Many people who develop chronic obstructive pulmonary disease (COPD) blame themselves rather than the tobacco industry, which continues to promote cigarette smoking though the dangers are well-known. This disturbing 'blame and sham' attitude among patients is based on one of the most well-established associations in clinical epidemiology: the causal relationship between cigarette smoking and COPD. Exposure to cooking stove smoke from biomass fuels is also an important COPD risk factor in some parts of the world.

Although these environmental risk factors are strong, recent research suggests that genetics also plays a key role in COPD. Identifying genetic determinants and investigating their functions may lead to important progress in COPD pathobiology, diagnosis and treatment. It could also help patients understand that the disease is not their fault.

Genetics provided one of the first clues regarding COPD pathogenesis. A small percentage of patients inherit severe α1-antitrypsin deficiency (A1ATD), a well-characterized, rare syndrome that often includes COPD. The discovery of A1ATD nearly 50 years ago led to the protease–antiprotease hypothesis for COPD, which postulates that lung destruction results from an excess of protein-degrading enzymes relative to their enzyme inhibitors. This hypothesis remains important in current COPD pathobiology.

Genetics could help patients realize it's not their fault

Not all smokers are equally likely to develop COPD. An underlying susceptibility appears to run in families. Indeed, familial studies of severe, early-onset COPD patients without A1ATD suggest other genetic risk factors. Smokers who are first-degree relatives of these subjects are about three times more likely to develop COPD than are smokers in general. Non-smokers who are first-degree relatives of these subjects are not at increased risk1, suggesting that genetic factors may interact with smoking.

As with other complex diseases — those influenced by multiple genetic and environmental factors — many studies of candidate genes have failed to replicate. Yet subsequent genome-wide association studies (GWAS) have found four genomic regions associated with COPD that meet the stringent standard for statistical significance in genome-wide studies2,3,4,5.

Two of these genomic regions, near the HHIP and FAM13A genes — the former a member of the developmentally essential hedgehog pathway, the latter a gene of unknown function — are also associated with variations in lung function levels in samples taken from the general population5,6. An association with lung function does not in and of itself prove susceptibility to COPD; genes that influence traits that vary among healthy people, such as height, are not always the same ones that influence pathological conditions, such as dwarfism. However, the associations of COPD to genomic regions near HHIP and FAM13A are convincing. They have been replicated in several studies, and a potential functional genetic variant that regulates HHIP gene expression has been found upstream from HHIP7. Further study of HHIP and FAM13A may identify new biological pathways involved in COPD.

The other two regions identified by GWAS, on chromosome 15 and chromosome 19, include many genes of interest, including several related to nicotine addiction. The chromosome 19q region has been associated with smoking behaviour; it is the location of the gene CYP2A6, involved in nicotine metabolism. Similarly, the chromosome 15q25 region, which contains genes for several components of the nicotinic acetylcholine receptor, has been convincingly related to smoking behaviour. The same region also contains the gene IREB2, which encodes an iron binding protein that has been potentially linked to COPD susceptibility.

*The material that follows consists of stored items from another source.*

/-- Of the changes applied, newest first, the values of line `l`; `cur` are those above the newest. -/
def oldFor (l : Nat) : List (Nat × List Nat) → List Nat → List Nat
  | [], cur => cur
  | (h, o) :: t, cur => if l < h then oldFor l t o else cur

/-- The values of line `l`: a line below a hinge uses the old ones, a line triggered again included (R338). -/
def State.valsFor (s : State) (n l : Nat) : List Nat := oldFor l (s.lst n).old (s.ltuVals n)

/-- A staged value as its register holds it (R532). -/
def stagedField (i v : Nat) : Nat :=
  match i with
  | 0 | 1 | 2 | 4 => bits v 0 24
  | 3 => bits v 0 16
  | 5 => bits v 4 2
  | _ => bits v 0 19

/-- The seven values with a staged change applied. -/
def Staged.apply (g : Staged) (cur : List Nat) : List Nat :=
  cur.mapIdx fun i v => if bit g.mask i then stagedField i (g.vals.getD i 0) else v

/-- Write the seven values. -/
def State.setLtuVals (s : State) (n : Nat) (v : List Nat) : State :=
  ((((((s.set R.LTU_ST_EXP_DELAY_TICKS (v.getD 0 0) n).set R.LTU_ST_EXP_LEN_TICKS (v.getD 1 0) n).set R.LTU_ST_EXP_MIN_TICKS
    (v.getD 2 0) n).set R.LTU_ST_GUARD_NS (v.getD 3 0) n).set R.LTU_ST_READ_DELAY_TICKS (v.getD 4 0) n).set
    R.LTU_ST_CTRL_OVERRUN (v.getD 5 0) n).set R.LTU_ST_MAXRATE_RATE (v.getD 6 0) n

/-- A staged change applies from the commit of its hinge line (R131). -/
def State.applyStaged (s : State) (n l : Nat) : State :=
  let x := s.station n
  match x.staged with
  | some g =>
    if g.h ≤ l then
      let cur := s.ltuVals n
      let s1 := (s.setLtuVals n (g.apply cur)).set R.SMC_ST_STATE_STAGED 0 n
      let y := s1.lst n
      (s1.setLst n { y with old := ((g.h, cur) :: y.old).take 4 }).setStation n { x with staged := none }
    else s
  | none => s

/-! ### Spacing (R122, R125) -/

/-- Each head's shortest sustained line period, in LTU units (CAP block 3). -/
def State.headPeriods (s : State) (n : Nat) : List Nat :=
  (s.station n).heads.map fun p => 128 * capField (s.head p).cap 3 0 16

/-- A spacing of `fifths` / 5 LTU units lies below P_min at line rate `rate` (R122). -/
def State.belowPmin (s : State) (n rate : Nat) (fifths : Int) : Bool :=
  decide (fifths < 5 * 32000) || decide (fifths * rate < 5 * 12800000000) ||
    (s.headPeriods n).any fun t => decide (fifths < 5 * t)

/-- A spacing of `fifths` / 5 LTU units lies above P_min. -/
def State.abovePmin (s : State) (n rate : Nat) (fifths : Nat) : Bool :=
  decide (5 * 32000 < fifths) && decide (5 * 12800000000 < fifths * rate) &&
    (s.headPeriods n).all fun t => decide (5 * t < fifths)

The overwhelming association between COPD and smoking provides a unique opportunity to understand the relationships between environmental and genetic influences on risk of disease. In most complex diseases, environmental factors are either unknown or difficult to measure. Cigarette smoking behaviour, on the other hand, can be accurately quantified. Of course, genes and the environment are intertwined; genetic determinants of nicotine addiction may influence exposure to COPD's key environmental risk factor. Furthermore, the risk from smoking suggests that epigenetic factors may also influence COPD pathogenesis8.

The next generation of genetic research on COPD will include studies of rare genetic variants assessed by sequencing or genotyping the variants in patients' exomes (the protein-coding portions of the genome) and ultimately by sequencing their entire genomes. Advances in computational biology and phenotype characterization based on imaging and clinical observation will also be needed in coordination with genetic studies to dissect the COPD syndrome into groups of patients with different subtypes — an initiative with both diagnostic and therapeutic implications. COPD is highly heterogeneous, with variable amounts of emphysema and airway disease. Integrating genetic studies with chest computed tomography (CT) scans has already identified the BICD1 gene as a potential determinant of emphysema.

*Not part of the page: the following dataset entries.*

/-- The engine endpoints of a queue record. -/
def QMap.engines (q : QMap) : List (Nat × Nat × Bool) :=
  (match q.writer with | .engine e i => [(e, i, true)] | _ => []) ++
    (match q.reader with | .engine e i => [(e, i, false)] | _ => [])

/-- The station of an engine in an image. -/
def Image.stationOf (m : Image) (e : Nat) : Option Nat := (m.topoOf e).map (·.station)

/-- The station of a queue (R30, R310). -/
def Image.queueStation (m : Image) (q : QMap) : Option Nat := (q.engines.head?.map (·.1)).bind m.stationOf

/-- The failing byte of a queue record that breaks R211, R212, R254 or R311, the record's first for a check over several; `kept` are
the records that stay in force beside those of the image. -/
def Image.qmapBad (m : Image) (kept : List QMap) (i : Nat) (q : QMap) : Option Nat :=
  let before := kept ++ m.qmap.take i
  let isStore := match q.writer with | .store _ => true | _ => false
  let readerEngine := match q.reader with | .engine _ _ => true | _ => false
  let unbound (p : Endpoint) (out : Bool) : Bool :=
    match p with
    | .engine e k =>
      let g := nthCell (m.cellsOf e) (44 + k)
      (m.stationOf e).isNone || !g.used || (bit g.tw 0 != out)
    | _ => false
  firstAt
    [(0, decide (q.queue < 256) || decide (q.cls = 2) || (isStore && decide (q.cls ≠ 0)) ||
        (!isStore && readerEngine && decide (q.cls ≠ 3)) || (decide (q.cls = 3) && (!readerEngine || isStore))),
     (8, (match q.writer with | .none => true | .host => true | _ => false) || q.engines.isEmpty || unbound q.writer true ||
        (match q.writer with | .store n => decide (m.queueStation q ≠ some n) | _ => false)),
     (12, (match q.reader with | .none => true | .store _ => true | _ => false) || (isStore && !readerEngine) ||
        unbound q.reader false ||
        (match q.engines.map fun e => m.stationOf e.1 with | [a, b] => decide (a ≠ b) | _ => false)),
     (20, isStore && decide (q.width % 4 ≠ 0 ∨ q.width < 4)),
     (24, isStore && decide (q.planes = 0)),
     (0, q.engines.any fun e => before.any fun r => r.engines.any fun f => f.1 = e.1 ∧ f.2.1 = e.2.1),
     (0, isStore && decide (64 ≤ (before.filter fun r => r.writer = q.writer).length))]

/-- A port cell disagrees with the queue map (R311): in use and bound by no record, or bound by one that stays in force and unused
or of the other direction. -/
def Image.portUnbound (m : Image) (kept : List QMap) : Bool :=
  m.cells.any fun r => (List.range 4).any fun i =>
    let g := nthCell r.cells (44 + i)
    let at_ (q : QMap) : List (Nat × Nat × Bool) := q.engines.filter fun f => f.1 = r.engine ∧ f.2.1 = i
    (g.used && !((m.qmap ++ kept).any fun q => !(at_ q).isEmpty)) ||
      (kept.any fun q => (at_ q).any fun f => !g.used || (bit g.tw 0 != f.2.2))

/-- QUEUE_MAP (R310, R311). -/
def qmapFail (x : Sect) (m : Image) (kept : List QMap) : Option ImgFail :=
  firstFail
    [x.formFail 32 (fun r => bits (field r 0 4) 0 18),
     recFailAt x 32 .range m.qmap fun i q => m.qmapBad kept i q,
     failIf (m.portUnbound kept) ⟨6, .range, x.idx, x.entry⟩]

/-- WORLD_REQ (R312). -/
def worldsFail (x : Sect) (m : Image) : Option ImgFail :=
  firstFail
    [x.formFail 16 (fun r => field r 0 1 * 2 ^ 32 + field r 4 4),
     recFailAt x 16 .range m.worlds fun _ w => firstAt [(0, decide (w.kind = 0 ∨ 4 < w.kind)), (1, decide (1 < w.world))],
     recFail x 16 0 .range m.worlds fun i w =>
       (m.worlds.take i).any fun v => v.kind = w.kind ∧ runsMeet v.first v.count w.first w.count = true]

/-- CONSTANTS (R308). -/
def constsFail (x : Sect) (m : Image) : Option ImgFail :=
  firstFail
    [x.formFail 520 (fun r => field r 0 2),
     recFail x 520 0 .range m.consts fun _ c => (m.topoOf c.engine).isNone]

/-- A LOCAL leaf lies in the region of one cell of its engine (R309). -/
def Image.localInside (m : Image) (r : LeafRec) : Bool :=
  let a := field r.head 4 4
  let n := r.data.length
  (regions (m.cellsOf (field r.head 0 2)) false).any fun g => decide (64 * g.1 ≤ a ∧ a + n ≤ 64 * (g.1 + g.2))

/-- The order key of a leaf record (R309). -/
def leafKey (r : LeafRec) : Nat :=
  (r.kind * 2 ^ 16 + field r.head 0 2) * 2 ^ 32 + (if r.kind = 1 then field r.head 4 4 else 0)

/-- One leaf record is refused (R309), with the failing byte of the record as the offset. -/
def State.leafFail (s : State) (m : Image) (i : Nat) (r : LeafRec) : Option ImgFail :=
  let slot := field r.head 0 2
  let check (st : Status) (cs : List (Nat × Bool)) : Option ImgFail := (firstAt cs).map fun a => { stage := 6, status := st, off := a }
  match r.kind with
  | 1 =>
    check .range [(8, (m.topoOf slot).isNone), (12, field r.head 4 4 % 64 ≠ 0 || !m.localInside r),
      (0, (m.leaves.take i).any fun q => q.kind = 1 ∧ field q.head 0 2 = slot ∧
        runsMeet (field q.head 4 4) q.data.length (field r.head 4 4) r.data.length = true)]
  | 2 =>
    let pages := field r.head 4 2
    let planes := field r.head 6 1
    let cols := field r.head 8 4
    let d := field r.head 12 2
    let entry (k : Nat) : Nat := 64 + 4 * cols * planes + 4 * k
    let keys := (List.range d).map fun k => defKey (field r.data (entry k) 4)
    firstFail [check .length [(4, r.data.length ≠ leafSize cols planes d || 4096 * pages < r.data.length)],
      check .range [(8, 255 < slot), (10, 4096 < field r.head 2 2 + pages), (20, 4096 < d)],
      (firstDescent keys 0).map fun k => { stage := 6, status := .range, off := 24 + entry k },
      check .busy [(8, s.slotInUse slot)]]
  | 3 =>
    firstFail [check .length [(4, r.data.length ≠ 128)],
      check .range [(8, 511 < slot), (24, field r.data 0 1 = 0 ∨ 32 < field r.data 0 1),
        (25, !firGood (field r.data 0 1) (field r.data 1 1))],
      check .busy [(8, s.firInUse slot)]]
  | _ => some { stage := 6, status := .range }

/-- LEAVES (R302, R305, R309). -/
def State.leavesFail (s : State) (x : Sect) (m : Image) : Option ImgFail :=
  let rs := parseLeaves x.data 8 x.count
  firstFail
    [failIf (x.len != leavesLen x.data 8 x.count) ⟨6, .length, x.idx, x.entry⟩,
     (firstDescent (rs.map fun r => leafKey r.2) 0).map fun i => ⟨6, .range, x.idx, x.off + (rs.getD i (0, ⟨0, [], []⟩)).1⟩,
     firstFail (rs.mapIdx fun i r =>
       if m.isPartial ∧ r.2.kind ≠ 1 then some ⟨6, .range, x.idx, x.off + r.1⟩
       else (s.leafFail m i r.2).map fun f => { f with sect := x.idx, off := x.off + r.1 + f.off })]

/-- ADMISSION (R313). -/
def sigmaFail (x : Sect) (m : Image) : Option ImgFail :=
  firstFail
    [x.formFail 8 (fun r => field r 0 2),
     enginesFail x 8 m (m.sigma.map (·.1)),
     recFail x 8 4 .range m.sigma fun _ p => p.2 = 0]

/-! ### Partial images (R318) -/

/-- The engines a partial image replaces. -/
def State.groupEngines (s : State) (mask : Nat) : List Nat :=
  (s.image.topo.filter fun t => bit mask t.group).map (·.engine)

/-- The records in force of the queues that a reload leaves alone but its engines use (R318). -/
def State.keptQueues (s : State) (m : Image) : List QMap :=
  if m.isPartial then s.image.qmap.filter fun q => !(m.qmap.any fun r => r.queue = q.queue) else []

However, comprehensive understanding of the complex pathobiology of COPD will probably require the integration of multiple -omics data types (for example, proteomics, transcriptomics and metabolomics) with detailed phenotypic assessment, epigenetics, and genetic variants using systems biology and network science approaches.

Avoiding tobacco smoke will always be an essential public health message. But for millions already suffering, advances in genetics,pathophysiology and phenotyping may lead to new opportunities for specific diagnosis and personalized treatment of COPD.